先日、遊漁船「聯合号」への海上保安庁巡視船衝突事故がありました。台湾内部で日本側への非難が高まり、外務省は在台日本人に対して、異例の「在留邦人への注意喚起」が出されました。
私は生粋の日本人であり、日本国民ですから、尖閣諸島は日本領だと思っています。だからといって、台湾人が尖閣諸島を台湾領だと思っていることについて批判も非難するつもりはありません、むしろ当然のことだと思っています。

尖閣諸島の領有権問題、これは、何も日本と中国本土のみの問題ではなく、台湾も絡んでいます。
国家の基礎は、「人民・領土・主権」ですから、「領土」は非常にデリケートな話であるのみならず、どこかを譲れば他で係争している地域に関しても不利な外交を余儀なくされるわけで、元々難しいものなのです。
そもそも、北京と台北は、以前は「正統政府」の座を争っていたわけで、一方との国交樹立は他方の国交断絶を意味していました。言い換えれば、台湾にしても、「中国全土を代表して国益を主張する」という立場であった以上、「日本と中国との領土問題」たる尖閣諸島問題は、双方とも「日本領ではない」という主張になるのは当然のことです。

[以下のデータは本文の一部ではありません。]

-- ==== Sys2Proof/Machine/HostPort.lean ====
section
/-!
DEFINITION. The core's interface to the host: presenting a command (30_encoding R55), reading a port (10_state R29, R37), reset
(70_reset R130), and which of the host's moves and the core's micro-steps comes next (R123, R135).
-/

namespace Sys2Proof.Machine

/-- The host's moves still to come. -/
def State.withScript (s : State) (rest : List HostMove) : State :=
  { s with host := { s.host with script := rest } }

/-- The host presents a command's operand record (R55, R56). -/
def State.present (s : State) (c : Command) : State :=
  { s with host := { s.host with ops := c.ops } }

/-- A command presented to an idle core and run to its response (R55, R9): decoding reads `CMD` alone and comes first; a word that is
no command raises IllegalCommand (R62, R63, R116). -/
def issueCommand (c : Command) (s : State) : Host.Outcome State Fault Refusal :=
  match decode c.cmd with
  | some i => exec i (s.present c)
  | none => .next ((s.present c).raise (.illegalCommand c.cmd))

/-- A command presented to an idle core and only accepted: its micro-steps follow, one a step (R55, R93, R104). DESIGN CHOICE (log 22):
a word that is no command is accepted, decoded and answered in this one step, its whole run by R141, so that ENG never shows BUSY for
it and no reset or port read comes between; a command, KEYX and GF too, has this acceptance as a step before its first micro-step. -/
def startCommand (c : Command) (s : State) : Host.Outcome State Fault Refusal :=
  match decode c.cmd with
  | some i => .next ((s.present c).beginCommand i)
  | none => .next ((s.present c).raise (.illegalCommand c.cmd))

/-- The value of a port; RES and BLKOUT have one only once a command has written them since reset (R37). -/
def State.portValue (s : State) (p : Port) : Option PortValue :=
  match p with
  | .status => some (.status s.status)
  | .res => if s.resHeld then some (.res s.res) else none
  | .blkout => if s.blkHeld then some (.blkout s.blkout) else none
  | .eng => some (.eng s.eng.isIdle)

/-- A host read of a port (R29): the host sees the value and the core is unchanged; a register with no value faults the read:
"the model faults that read rather than return a number" (R37, I12, D12). -/
def readPort (p : Port) (s : State) : Host.Outcome State Fault Refusal :=
  match s.portValue p with
  | some v => .next { s with host := { s.host with seen := s.host.seen ++ [v] } }
  | none => .fault (.readWithoutValue p)

/-- The host keeps the first n bytes of its sink and lets the rest go (R106, its row "command end": "keep, discard or truncate
`SNK`"; n = 0 discards it). The core is not touched: "keeping it after, is the host's business" (R43). -/
def State.cutSink (s : State) (n : Nat) : State :=
  { s with host := { s.host with snk := s.host.snk.take n } }

/-- What happens next. Reset and port reads come when the host makes them, reset in place of a micro-step (R123, R131). A command
is taken when ENG = IDLE; one that stands while ENG = BUSY is held, and the running command goes on (R135). The sink is cut when
ENG = IDLE; a cut that stands while ENG = BUSY is held likewise, for the host writes nothing to the sink in a stream command (R138;
DESIGN CHOICE, log 29). The moves come in the script's order, so a reset, port read or tick the script lists after a held move waits
behind it; a reset that ends the running command stands before the held command in the script (DESIGN CHOICE, log 30). With no move
to come the running command goes on, and an idle core waits (R132). -/
def hostStep (s : State) : Host.Outcome State Fault Refusal :=
  match s.host.script with
  | [] => microStep s
  | .tick :: rest => microStep (s.withScript rest)
  | .reset :: rest => .next (s.withScript rest).resetCore
  | .read p :: rest => readPort p (s.withScript rest)
  | .issue c :: rest =>
    match s.eng with
    | .idle => issueCommand c (s.withScript rest)
    | .busy _ _ => microStep s
  | .start c :: rest =>
    match s.eng with
    | .idle => startCommand c (s.withScript rest)
    | .busy _ _ => microStep s
  | .cutSink n :: rest =>
    match s.eng with
    | .idle => .next ((s.withScript rest).cutSink n)
    | .busy _ _ => microStep s

/-- The host's script with a command word in front, carrying the operand record as it stands at the port, and an idle core to take it. -/
def State.withCommandWord (s : State) (w : Word) : State :=
  { s with eng := .idle, host := { s.host with script := .issue { cmd := w, ops := s.host.ops } :: s.host.script } }

end Sys2Proof.Machine
end

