-- ==== Sys2Proof/Safety.lean ====
section
/-!
DEFINITION. What a sound state of the machine is, in the terms statements use: the invariant every step keeps, the states in which
no step stops, and the host duties a statement may assume by name.
-/

namespace Sys2Proof.Machine

/-- A legal status word: reserved bits 0, `CODE` 0..5, `IOSIDE` 0 unless `CODE` = 3 (R25). -/
def StatusLegal (w : Word) : Prop :=
  statusReserved w = 0 ∧ statusCode w ≤ 5 ∧ (statusCode w ≠ 3 → statusIoSide w = 0)

/-- A schedule that was derived from a key (R24, R77). -/
def IsKeySchedule (rk : Schedule) : Prop :=
  ∃ key : List Byte, key.length = 32 ∧ rk = keySchedule key

/-- Whether a command is a stream command. -/
def isStream : Instr → Bool
  | .keyx => false
  | .gf => false
  | .encb => false
  | .decb => false
  | .pse => true
  | .psd => true

/-- A stream past its key load: its key had 32 bytes and RK is that key's schedule (R101); the source has delivered exactly IN_POS
bytes, front to back (R42, R106); the sink holds exactly OUT_POS bytes (R43, R50); the whole source fits the bound (R113). -/
structure StreamUnderWay (s : State) : Prop where
  keyLength : s.host.ops.key.length = 32
  schedule : s.rk = keySchedule s.host.ops.key
  delivered : s.host.src.bytes = s.host.ops.src.bytes.drop s.fp.inPos
  inRange : s.fp.inPos ≤ s.host.ops.src.bytes.length
  accepted : s.host.snk.length = s.fp.outPos
  fits : ∀ n, s.par.maxStream = some n → s.host.ops.src.bytes.length ≤ n

/-- The invariant of the machine: STATUS is legal (R25); RND never exceeds 32 (R93); OUT_POS is a multiple of 8 (R32); IN_POS never
exceeds MAX_STREAM_BYTES (R113); a valid RK is the schedule of some key (R24); and a stream in flight stands as R101-R106 say. -/
structure Sound (s : State) : Prop where
  status : StatusLegal s.status
  rnd : s.be.rnd ≤ 32
  outPos : 8 ∣ s.fp.outPos
  inPos : ∀ n, s.par.maxStream = some n → s.fp.inPos ≤ n
  keys : s.rkValid = true → IsKeySchedule s.rk
  stream : ∀ i pos, s.eng = .busy i pos → isStream i = true → s.fp.phase ≠ .keyload → StreamUnderWay s

/-- Every request of a stream command is served (the premise R114 and R105 make). -/
def HostServes (ops : OperandRecord) : Prop :=
  (∀ a ∈ ops.src.answers, a = .ok) ∧ (∀ a ∈ ops.snk, a = .ok)

/-- The host answers each source and sink request, with success or failure (R142: "A model states it as a named premise"). -/
def HostAnswers (ops : OperandRecord) : Prop :=
  (∀ a ∈ ops.src.answers, a ≠ .silent) ∧ (∀ a ∈ ops.snk, a ≠ .silent)

/-- The source fits the bound (R113). -/
def StreamFits (p : Params) (ops : OperandRecord) : Prop :=
  ∀ n, p.maxStream = some n → ops.src.bytes.length ≤ n

/-- The stream command of a mode: PSE is Encrypt, PSD is Decrypt (R100). -/
def streamInstr : Mode → Instr
  | .encrypt => .pse
  | .decrypt => .psd

/-- The block command of a mode: ENCB is Encrypt, DECB is Decrypt (R59). -/
def blockInstr : Mode → Instr
  | .encrypt => .encb
  | .decrypt => .decb

/-- ceil(n / 8) (R102, R105). -/
def chunkCount (n : Nat) : Nat := (n + 7) / 8

/-- Chunk j of a source: the bytes `SRC[8j .. min(8j+8, N))` (R47). -/
def chunkAt (src : List Byte) (j : Nat) : List Byte := (src.drop (8 * j)).take 8

/-- `c ++ zeros(8 - |c|)` (R103). -/
def padded (c : List Byte) : List Byte := c ++ List.replicate (8 - c.length) 0

/-- Output block j of a stream: the transform of chunk j, padded, under the key's schedule (R105). -/
def outBlock (p : Params) (m : Mode) (key src : List Byte) (j : Nat) : Block :=
  cipherCore p m (keySchedule key) (blockOfBytes (padded (chunkAt src j)))

/-- The first k output blocks of a stream, "a raw concatenation" (R105). -/
def streamOutput (p : Params) (m : Mode) (key src : List Byte) (k : Nat) : List Byte :=
  (List.range k).flatMap fun j => (outBlock p m key src j).toList

/-- The requests of the first k chunks of a stream: each chunk read and its block written (R104). -/
def streamEvents (p : Params) (m : Mode) (key src : List Byte) (k : Nat) : List IoEvent :=
  (List.range k).flatMap fun j => [.read (chunkAt src j), .wrote (outBlock p m key src j)]

/-- Whether an event is an answered read request that delivered something or nothing. -/
def IoEvent.isRead : IoEvent → Bool
  | .read _ => true
  | .readFailed _ => false
  | .wrote _ => false
  | .writeFailed _ _ => false

/-- The 32-bit number of four bytes of a key from 4j on, the first the most significant (R44, R15). -/
def keyNumber (key : List Byte) (j : Nat) : Nat :=
  (((key.getD (4 * j) 0).toNat * 256 + (key.getD (4 * j + 1) 0).toNat) * 256 + (key.getD (4 * j + 2) 0).toNat) * 256 +
    (key.getD (4 * j + 3) 0).toNat

/-- The state with another operand record at the port. -/
def State.withOps (s : State) (ops : OperandRecord) : State := { s with host := { s.host with ops := ops } }

/-- The two records agree on every field the command reads (R56). -/
def SameRead (i : Instr) (x y : OperandRecord) : Prop :=
  match i with
  | .keyx => x.key = y.key
  | .gf => x.a = y.a ∧ x.k = y.k
  | .encb => x.blk = y.blk
  | .decb => x.blk = y.blk
  | .pse => x.key = y.key ∧ x.src = y.src ∧ x.snk = y.snk
  | .psd => x.key = y.key ∧ x.src = y.src ∧ x.snk = y.snk

/-- The next step is a step of the command i: it is the running command (R33), or the command the host issues to an idle core (R55). -/
def Runs (s : State) (i : Instr) : Prop :=
  (∃ pos, s.eng = .busy i pos) ∨
    (s.eng = .idle ∧ ∃ c rest, s.host.script = .issue c :: rest ∧ decode c.cmd = some i)

/-- A step answers a next state. -/
def Steps (s : State) : Prop := ∃ t, step s = .next t

end Sys2Proof.Machine
end

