/-- Settles O29: entry i is key word i mod 8 for such a key, and the reversal maps i mod 8 to 7 - i mod 8. -/
theorem palindromicScheduleMakesBothTheSame : Obligations.PalindromicScheduleMakesBothTheSame := by
  constructor
  · intro p rk b h
    rw [decryptCore, encryptCore, toList_reverse_of_palindrome h]
  · intro key hkey
    have hword : ∀ j, j < 8 → keyWord key (7 - j) = keyWord key j := by
      intro j hj
      by_cases hlow : j < 4
      · exact hkey j hlow
      · rw [← hkey (7 - j) (by omega), show 7 - (7 - j) = j by omega]
    have entry : ∀ (i : Nat) (h : i < 32), (keySchedule key)[i] = keyWord key (i % 8) := by
      intro i h
      by_cases hi : i < 24
      · exact getElem_keySchedule_forward key hi rfl
      · have hback := getElem_keySchedule_backward key (j := 31 - i) (by omega)
        simp only [show 31 - (31 - i) = i by omega] at hback
        rw [hback, ← hword (i % 8) (by omega), show 7 - i % 8 = 31 - i by omega]
    intro i h
    rw [entry i h, entry (31 - i) (by omega), ← hword (i % 8) (by omega), show (31 - i) % 8 = 7 - i % 8 by omega]

/-! ### The last round -/

/-- A last swapping round followed by the swapped output is a last round that does not swap (R98). -/
theorem blockTransform_append_last {g : Word → Word → Word} {ks : List Word} {b : Block} {l r : Word}
    (h : feistelRounds g ks (leftHalf b, rightHalf b) = (l, r)) (k : Word) :
    blockTransform g (ks ++ [k]) b = blockOfHalves (l ^^^ g r k) r := by
  rw [blockTransform, feistelRounds_append, h]
  rfl

/-- A list of n + 1 entries is its first n and its last. -/
theorem eq_take_append_last {α : Type} {n : Nat} {xs : List α} (h : xs.length = n + 1) : xs = xs.take n ++ [xs[n]] := by
  rw [List.take_append_getElem, List.take_of_length_le (by omega)]

/-- Settles O30: the schedule and its reverse are their first 31 keys and a last one, rk[31] and rk[0]. -/
theorem lastRoundWithoutSwap : Obligations.LastRoundWithoutSwap := by
  intro p rk b
  constructor
  · intro l r h
    have hkeys : rk.toList = rk.toList.take 31 ++ [rk[31]] := eq_take_append_last (by simp)
    rw [encryptCore, hkeys, blockTransform_append_last h]
  · intro l r h
    have hkeys : rk.toList.reverse = rk.toList.reverse.take 31 ++ [rk[0]] := by
      simpa using eq_take_append_last (n := 31) (xs := rk.toList.reverse) (by simp)
    rw [decryptCore, hkeys, blockTransform_append_last h]

/-! ### The engine's round micro-steps -/

@[simp] theorem engineRound_dir (p : Params) (rk : Schedule) (e : BlockEngine) : (engineRound p rk e).dir = e.dir := rfl

theorem engineRounds_succ (p : Params) (rk : Schedule) (n : Nat) (e : BlockEngine) :
    engineRounds p rk (n + 1) e = engineRounds p rk n (engineRound p rk e) := rfl

theorem engineRounds_dir (p : Params) (rk : Schedule) (n : Nat) (e : BlockEngine) :
    (engineRounds p rk n e).dir = e.dir := by
  induction n generalizing e with
  | zero => rfl
  | succ n ih => rw [engineRounds_succ, ih, engineRound_dir]

theorem engineRound_rnd (p : Params) (rk : Schedule) {e : BlockEngine} (h : e.rnd.toNat < 32) :
    (engineRound p rk e).rnd.toNat = e.rnd.toNat + 1 := engineRounds_rnd p rk 1 e h

/-- RND counts through the mode's round keys (R93, R41). -/
theorem engineKey_eq (rk : Schedule) {e : BlockEngine} (h : e.rnd.toNat < 32) :
    engineKey rk e = (roundKeys e.dir rk)[e.rnd.toNat]'(by simpa using h) := by
  cases hd : e.dir with
  | encrypt => simp [engineKey, roundKeys, hd, h]
  | decrypt =>
    have hback : 31 - e.rnd.toNat < 32 := by omega
    simp [engineKey, roundKeys, hd, List.getElem_reverse, hback]

/-- n round micro-steps are the rounds under the next n keys of the mode (R93). -/
theorem engineRounds_pair (p : Params) (rk : Schedule) (n : Nat) (e : BlockEngine) (h : e.rnd.toNat + n ≤ 32) :
    ((engineRounds p rk n e).l, (engineRounds p rk n e).r) =
      feistelRounds (roundG p) (((roundKeys e.dir rk).drop e.rnd.toNat).take n) (e.l, e.r) := by
  induction n generalizing e with
  | zero => rfl
  | succ n ih =>
    have hlt : e.rnd.toNat < 32 := by omega
    have hrnd := engineRound_rnd p rk hlt
    rw [engineRounds_succ, ih _ (by omega), hrnd, engineRound_dir,
      List.drop_eq_getElem_cons (by simpa using hlt : e.rnd.toNat < (roundKeys e.dir rk).length), List.take_succ_cons,
      ← engineKey_eq rk hlt]
    rfl

/-- Load, 32 rounds and emit compute the mode's transform (R93). -/
theorem engineEmit_engineAfter (p : Params) (m : Mode) (rk : Schedule) (b : Block) :
    engineEmit (engineAfter p m rk b) = cipherCore p m rk b := by
  have hpair := engineRounds_pair p rk 32 (engineLoad b m) (Nat.le_refl 32)
  have hkeys : ((roundKeys m rk).drop 0).take 32 = roundKeys m rk := List.take_of_length_le (by simp)
  obtain ⟨hl, hr⟩ := Prod.ext_iff.mp (hpair.trans (congrArg (feistelRounds (roundG p) · _) hkeys))
  rw [cipherCore_eq, engineEmit]
  exact congrArg₂ blockOfHalves hr hl

/-- Settles O26: the round keys the engine picks by RND are the transform's, in its order. -/
theorem microStepsComputeTheTransform : Obligations.MicroStepsComputeTheTransform := by
  intro p rk b
  refine ⟨engineEmit_engineAfter p .encrypt rk b, engineEmit_engineAfter p .decrypt rk b, fun n m hn => ⟨?_, ?_⟩⟩
  · exact (engineRounds_rnd p rk n (engineLoad b m) (by simpa [engineLoad] using hn)).trans (by simp [engineLoad])
  · exact engineRounds_dir p rk n (engineLoad b m)

/-! ### Runs of micro-steps -/

/-- A run whose first micro-step leads to a state that stays, idle or waiting for the host, ends there. -/
theorem microRun_settles {s t : State} {n : Nat} (h : microStep s = .next t) (ht : microStep t = .next t) (hn : 1 ≤ n) :
    microRun n s = .next t := by
  obtain ⟨n, rfl⟩ : ∃ k, n = k + 1 := ⟨n - 1, by omega⟩
  rw [microRun_next h, microRun_stays ht]

/-- The running command is in its rounds: while RND is below 32 a micro-step is a round, and changes the block engine alone (R93). -/
def TakesRounds (s : State) : Prop :=
  ∀ e : BlockEngine, e.rnd < 32 → microStep { s with be := e } = .next { s with be := engineRound s.par s.rk e }

/-- k micro-steps in the rounds are k rounds, up to RND = 32. -/
theorem microRun_rounds {s : State} (round : TakesRounds s) (k n : Nat) (e : BlockEngine) (h : e.rnd.toNat + k ≤ 32) :
    microRun (n + k) { s with be := e } = microRun n { s with be := engineRounds s.par s.rk k e } := by
  induction k generalizing e with
  | zero => rfl
  | succ k ih =>
    have hlt : e.rnd.toNat < 32 := by omega
    have hnext : (engineRound s.par s.rk e).rnd.toNat = e.rnd.toNat + 1 := engineRound_rnd s.par s.rk hlt
    rw [← Nat.add_assoc, microRun_next (round e (by bv_omega)), ih _ (by omega), engineRounds_succ]

/-- 32 micro-steps after the load leave the engine as the whole transform does. -/
theorem microRun_transform {s : State} (round : TakesRounds s) (n : Nat) (m : Mode) (b : Block) :
    microRun (n + 32) { s with be := engineLoad b m } = microRun n { s with be := engineAfter s.par m s.rk b } :=
  microRun_rounds round 32 n (engineLoad b m) (Nat.le_refl 32)

/-- After a whole transform no round is left (R93). -/
theorem not_engineAfter_rnd_lt (p : Params) (m : Mode) (rk : Schedule) (b : Block) : ¬ (engineAfter p m rk b).rnd < 32 := by
  have h : (engineAfter p m rk b).rnd.toNat = 32 := engineRounds_rnd p rk 32 (engineLoad b m) (Nat.le_refl 32)
  bv_omega

/-! ### The micro-steps of a block command -/

section BlockMicro

variable {i : Instr} {m : Mode} {s : State}

theorem blockMicro_round (h : s.be.rnd < 32) :
    blockMicro i m .run s = { s with be := engineRound s.par s.rk s.be } := if_pos h

theorem blockMicro_emit (h : ¬ s.be.rnd < 32) :
    blockMicro i m .run s = { s with blkout := engineEmit s.be, blkHeld := true }.respond (.blkout (engineEmit s.be)) :=
  if_neg h

theorem blockMicro_check_of_badBlk (hne : s.host.ops.blk.length ≠ 8) :
    blockMicro i m .check s = s.raise (.invalidBlockLength s.host.ops.blk.length) := by
  simp [blockMicro, State.blkLengthOk, hne]

theorem blockMicro_check_of_noKeys (hb : s.host.ops.blk.length = 8) (hv : s.rkValid = false) :
    blockMicro i m .check s = s.raise .noRoundKeys := by
  simp [blockMicro, State.blkLengthOk, hb, hv]

theorem blockMicro_check_of_keys (hb : s.host.ops.blk.length = 8) (hv : s.rkValid = true) :
    blockMicro i m .check s = { s with eng := .busy i .load } := by
  simp [blockMicro, State.blkLengthOk, hb, hv]

end BlockMicro

theorem takesRounds_block {m : Mode} {s : State} (he : s.eng = .busy (blockInstr m) .run) : TakesRounds s := by
  intro e hlt
  rw [microStep_block (s := { s with be := e }) he, blockMicro_round hlt]

/-- From the load on, a block command takes 32 rounds and emits the transform (R93). -/
theorem microRun_block_run {m : Mode} {s : State} (he : s.eng = .busy (blockInstr m) .run) (b : Block) {n : Nat} (hn : 33 ≤ n) :
    microRun n { s with be := engineLoad b m } =
      .next ({ s with be := engineAfter s.par m s.rk b, blkout := cipherCore s.par m s.rk b, blkHeld := true }.respond
        (.blkout (cipherCore s.par m s.rk b))) := by
  have emit := microStep_block (s := { s with be := engineAfter s.par m s.rk b }) he
  have noRound : ¬ ({ s with be := engineAfter s.par m s.rk b } : State).be.rnd < 32 := not_engineAfter_rnd_lt s.par m s.rk b
  rw [blockMicro_emit noRound, engineEmit_engineAfter] at emit
  obtain ⟨n, rfl⟩ : ∃ k, n = k + 32 := ⟨n - 32, by omega⟩
  rw [microRun_transform (takesRounds_block he), microRun_ends emit rfl (by omega)]

/-- The checks, load, 32 rounds and emit of a block command are the whole command (R93, R141). -/
theorem microRun_block {m : Mode} {s : State} (he : s.eng = .busy (blockInstr m) .check) {n : Nat} (hn : 35 ≤ n) :
    microRun n s = .next (blockCommand m s) := by
  have checks := microStep_block he
  rcases blockCommand_cases m s with ⟨hne, e⟩ | ⟨hb, hv, e⟩ | ⟨hb, hv, e⟩ <;> rw [e]
  · rw [blockMicro_check_of_badBlk hne] at checks
    exact microRun_ends checks rfl (by omega)
  · rw [blockMicro_check_of_noKeys hb hv] at checks
    exact microRun_ends checks rfl (by omega)
  · rw [blockMicro_check_of_keys hb hv] at checks
    have loads : microStep { s with eng := .busy (blockInstr m) .load } = _ := microStep_block rfl
    obtain ⟨n, rfl⟩ : ∃ k, n = k + 1 + 1 := ⟨n - 2, by omega⟩
    rw [microRun_next checks, microRun_next loads]
    exact microRun_block_run (s := { s with eng := .busy (blockInstr m) .run }) rfl s.blkOperand (by omega)

/-! ### The micro-steps of a stream command -/

section StreamMicro

variable {m : Mode} {s : State}

/-- A stream command in one of its phases, with the block engine between transforms (R104). -/
structure AtPhase (m : Mode) (ph : Phase) (s : State) : Prop where
  eng : s.eng = .busy (streamInstr m) .load
  phase : s.fp.phase = ph

theorem microStep_keyload {pos : BlockPos} (he : s.eng = .busy (streamInstr m) pos) (hp : s.fp.phase = .keyload) :
    microStep s = s.keyLoadStep (streamInstr m) m := by
  rw [microStep_stream he, streamMicro, hp]

theorem microStep_read (h : AtPhase m .read s) : microStep s = .next s.readStep := by
  rw [microStep_stream h.eng, streamMicro, h.phase]

theorem microStep_write (h : AtPhase m .write s) : microStep s = .next s.writeStep := by
  rw [microStep_stream h.eng, streamMicro, h.phase]

theorem microStep_done (h : AtPhase m .done s) : microStep s = .next s.doneStep := by
  rw [microStep_stream h.eng, streamMicro, h.phase]

theorem microStep_xform {pos : BlockPos} (he : s.eng = .busy (streamInstr m) pos) (hp : s.fp.phase = .xform) :
    microStep s = .next (xformMicro (streamInstr m) m pos s) := by
  rw [microStep_stream he, streamMicro, hp]

theorem xformMicro_load {i : Instr} :
    xformMicro i m .load s =
      { s with
        be := engineLoad (blockOfBytes s.fp.inBytes) m
        fp := { s.fp with chunk := blockOfBytes s.fp.inBytes }
        eng := .busy i .run } := rfl

theorem xformMicro_round {i : Instr} (h : s.be.rnd < 32) :
    xformMicro i m .run s = { s with be := engineRound s.par s.rk s.be } := if_pos h

theorem xformMicro_emit {i : Instr} (h : ¬ s.be.rnd < 32) :
    xformMicro i m .run s =
      { s with fp := { s.fp with xblk := engineEmit s.be, phase := .write }, eng := .busy i .load } := if_neg h

theorem takesRounds_xform (he : s.eng = .busy (streamInstr m) .run) (hp : s.fp.phase = .xform) : TakesRounds s := by
  intro e hlt
  rw [microStep_xform (s := { s with be := e }) he hp, xformMicro_round hlt]

/-- From the load on, XFORM takes 32 rounds and emits the transform into XBLK (R93, R104). -/
theorem microRun_xform_run (he : s.eng = .busy (streamInstr m) .run) (hp : s.fp.phase = .xform) (b : Block) (n : Nat) :
    microRun (n + 33) { s with be := engineLoad b m } =
      microRun n { s with
        be := engineAfter s.par m s.rk b
        fp := { s.fp with xblk := cipherCore s.par m s.rk b, phase := .write }
        eng := .busy (streamInstr m) .load } := by
  have emit := microStep_xform (s := { s with be := engineAfter s.par m s.rk b }) he hp
  have noRound : ¬ ({ s with be := engineAfter s.par m s.rk b } : State).be.rnd < 32 := not_engineAfter_rnd_lt s.par m s.rk b
  rw [xformMicro_emit noRound, engineEmit_engineAfter] at emit
  rw [show n + 33 = n + 1 + 32 from rfl, microRun_transform (takesRounds_xform he hp), microRun_next emit]

/-- Load, 32 rounds and emit are the XFORM phase (R93, R104). -/
theorem microRun_xform (h : AtPhase m .xform s) (n : Nat) : microRun (n + 34) s = microRun n (s.xformStep m) := by
  have load := microStep_xform h.eng h.phase
  rw [xformMicro_load] at load
  have run := microRun_xform_run
    (s := { s with fp := { s.fp with chunk := blockOfBytes s.fp.inBytes }, eng := .busy (streamInstr m) .run })
    rfl h.phase (blockOfBytes s.fp.inBytes) n
  rw [microRun_next load, State.xformStep, h.eng]
  exact run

今回の件において領土問題が浮上したのは、普通に国際感覚があれば、別に危機的状況でも何でもないのですが、今まで「台湾は極めて親日的」という「イメージ」と「実績」に甘えていた日本人にとっては、かなり衝撃的だったことでしょう。

台湾人の「親日」に対する認識を、日本人はもっと謙虚に受け止める必要があると思います。

台湾は、1895年の日清戦争講和条約『下関条約』で、日本に割譲され、その後台湾総督府を設置し、1945年に無条件降伏して施政権を喪失、1952年4月28日の『サンフランシスコ平和条約』で正式に領有権も喪失しました。一方、中国サイドからみると、1945年の終戦の後、再び国共内戦が勃発し、1949年、国民政府軍が共産軍に追われて台湾に逃亡。そこで政府機能を構築し、今日に至っています。と、ここまでは教科書レベルの歴史ですね。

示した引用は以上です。